Media komunikasi dalam pelayanan gereja sangat penting untuk membantu kelancaran penyampaian informasi tentang pelayanan gereja sepekan dan mengetahui perkembangan aktivitas bergereja. Alat-alat komunikasi visual dan audio visual digunakan. Untuk mengetahui penggunaan media komunikasi maka penulis menggunakan metode wawancara yang bertujuan mendapatkan data-data dari jemaat yang bergereja lokal di kota Makassar.
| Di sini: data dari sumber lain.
/-! ## Handles (R284, R301) -/

/-- The number of a handle's object: home chip and object number. -/
def objKey (h : W64) : Nat := (bits h 52 12).toNat * 2 ^ 32 + (bits h 18 32).toNat
/-- A handle's snapshot selector. -/
def selOf (h : W64) : Nat := (bits h 0 18).toNat
/-- The handle of selector `n` of an object. -/
def handleOf (key n : Nat) : W64 := BitVec.ofNat 64 (key / 2 ^ 32 * 2 ^ 52 + key % 2 ^ 32 * 2 ^ 18 + n)
/-- What an instruction that returns a handle writes on failure (R284). -/
def handleFail (status : Nat) : W64 := BitVec.ofNat 64 (0x000C000000000000 + status)

/-- The object and storage units a handle names, for an issuer of partition `part` (R301). -/
def lookHandle (s : State) (part : BitVec 4) (h : W64) : Option (Obj × List Nat) :=
  if bits h 50 2 ≠ 0 ∨ bits h 18 32 = 0 then none
  else
    match s.obj? (objKey h) with
    | none => none
    | some o =>
      if o.part ≠ part then none
      else if selOf h = 0 then some (o, o.live) else (Map.get? o.snaps (selOf h)).map fun u => (o, u)

/-! ## Sizes and storage (R318-R320) -/

/-- d_k. -/
def Obj.dk (o : Obj) : Nat := 2 ^ o.ldk
/-- d_v. -/
def Obj.dv (o : Obj) : Nat := 2 ^ o.ldv
/-- Bytes per element. -/
def Obj.esize (o : Obj) : Nat := if o.half then 2 else 4
/-- Bytes of a tile. -/
def Obj.tileBytes (o : Obj) : Nat := o.dk * o.dv * o.esize
/-- Bytes of an object. -/
def Obj.size (o : Obj) : Nat := o.tiles * o.tileBytes
/-- Live units of an object of a size (R319). -/
def unitsOf (z : Nat) : Nat := ceilDiv z 1024

/-- The chip whose grove or state tier an object is in, or is leaving. -/
def Obj.chip (o : Obj) : Nat := match o.wh with | .resident c _ | .tier c | .moving c .. => c
/-- The states of an object, as the lists of units they reference. -/
def Obj.states (o : Obj) : List (List Nat) := o.live :: o.snaps.map (·.2)
/-- Every state of every object that references a unit, with its object. -/
def refsOf (s : State) (u : Nat) : List Nat :=
  s.objs.flatMap fun e => (e.2.states.filter fun us => us.contains u).map fun _ => e.1

/-- A unit's content. -/
def unitAt (s : State) (u : Nat) : BitVec 8192 := Map.at_ s.units u 0

/-- Units that some state references. -/
def usedUnits (s : State) : List Nat := s.objs.flatMap fun e => e.2.states.flatten
/-- A unit number above every one in use; no program observes which (R319). -/
def freshUnit (s : State) : Nat := (usedUnits s).foldl Nat.max 0 + 1
/-- Bytes of a chip's state tier (R1). -/
def tierSize : Nat := 512000000000
/-- The units that an object's states reference. -/
def Obj.units (o : Obj) : List Nat := o.states.flatten.eraseDups
/-- The units that a chip's state tier holds, or keeps for objects on their way to it. -/
def tierUnits (s : State) (chip : Nat) : Nat :=
  s.objs.foldl (fun n e => n + (match e.2.wh with
    | .tier c => if c = chip then e.2.units.length else 0
    | .moving c g c' g' => if (c = chip && g = 127) || (c' = chip && g' = 127 && e.2.res) then e.2.units.length else 0
    | .resident .. => 0)) 0
/-- Whether a chip's state tier has room for `n` more units. What a tier that is full does to an HNEW or a move into it, the spec
leaves out (DESIGN CHOICE, assumption log 75). -/
def tierRoom (s : State) (chip n : Nat) : Bool := (tierUnits s chip + n) * 1024 ≤ tierSize
/-- `n` new units holding zeros. -/
def newUnits (s : State) (n : Nat) : List Nat := (List.range n).map fun i => freshUnit s + i

/-- Bytes [off, off + n) of a state, as a number. -/
def stateAt (s : State) (us : List Nat) (off n : Nat) : Nat :=
  let k0 := off / 1024
  let k1 := (off + n + 1023) / 1024
  let all := (List.range (k1 - k0)).foldl (fun a i =>
    a + (unitAt s (us.getD (k0 + i) 0)).toNat <<< (8192 * i)) 0
  (all >>> (8 * (off - k0 * 1024))) % 2 ^ (8 * n)

/-- Unit k of the live state of an object written, copied first where another state shares it (R320). -/
def writeUnit (s : State) (key k : Nat) (x : BitVec 8192) : State :=
  match s.obj? key with
  | none => s
  | some o =>
    let u := o.live.getD k 0
    if (refsOf s u).length ≤ 1 then
      { s with units := Map.set s.units u x, badUnits := s.badUnits.filter (· ≠ u) }
    else
      let n := freshUnit s
      ({ s with units := Map.set s.units n x, badUnits := s.badUnits.filter (· ≠ n) }).setObj key { o with live := o.live.set k n }

/-- Bytes [off, off + n) of the live state written. -/
def writeState (s : State) (key off n x : Nat) : State :=
  let k0 := off / 1024
  let k1 := (off + n + 1023) / 1024
  (List.range (k1 - k0)).foldl (fun s i =>
    match s.obj? key with
    | none => s
    | some o =>
      let k := k0 + i
      let old := (unitAt s (o.live.getD k 0)).toNat
      let lo := Nat.max off (k * 1024)
      let hi := Nat.min (off + n) ((k + 1) * 1024)
      let part := (x >>> (8 * (lo - off))) % 2 ^ (8 * (hi - lo))
      writeUnit s key k (BitVec.ofNat 8192 (nput old (8 * (lo - k * 1024)) (8 * (hi - lo)) part))) s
            Adapun media komunikasi yang digunakan oleh gereja GKI Sulawesi Selatan adalah Warta Jemaat adalah media komunikasi tulisan yang berisikan jadwal ibadah, jadwal pelayanan sepekan, jadwal hamba-hamba Tuhan yang melakukan diakonia, pokok-pokok doa, materi Persekutuan Warga Jemaat (PWJ), renungan harian. Warta Jemaat ini ditulis dalam dua bahasa yaitu bahasa Indonesia dan Mandarin. Akuntanbilitas keuangan juga disampaikan dalam Warta Jemaat.[4] Selain itu melalui mimbar selalu diingatkan  bagian-bagian tertentu dalam Warta Jemaat dalam sesi pengumuman gereja. Hal yang menarik dalam gereja ini adalah kesan penerimaan jemaat terhadap pengunjung gereja yang baru. Mereka disambut dengan ucapan “Selamat Datang dan Beribadah”. Dan hal ini dilakukan setiap ibadah gereja. Efektivitas komunikasi dalam gereja didukung dengan fasilitas komunikasi dan penyampaian yang variatif yang dapat memberi kesan mendalam bagi pengunjung gereja atau pun jemaat lokal sebuah gereja.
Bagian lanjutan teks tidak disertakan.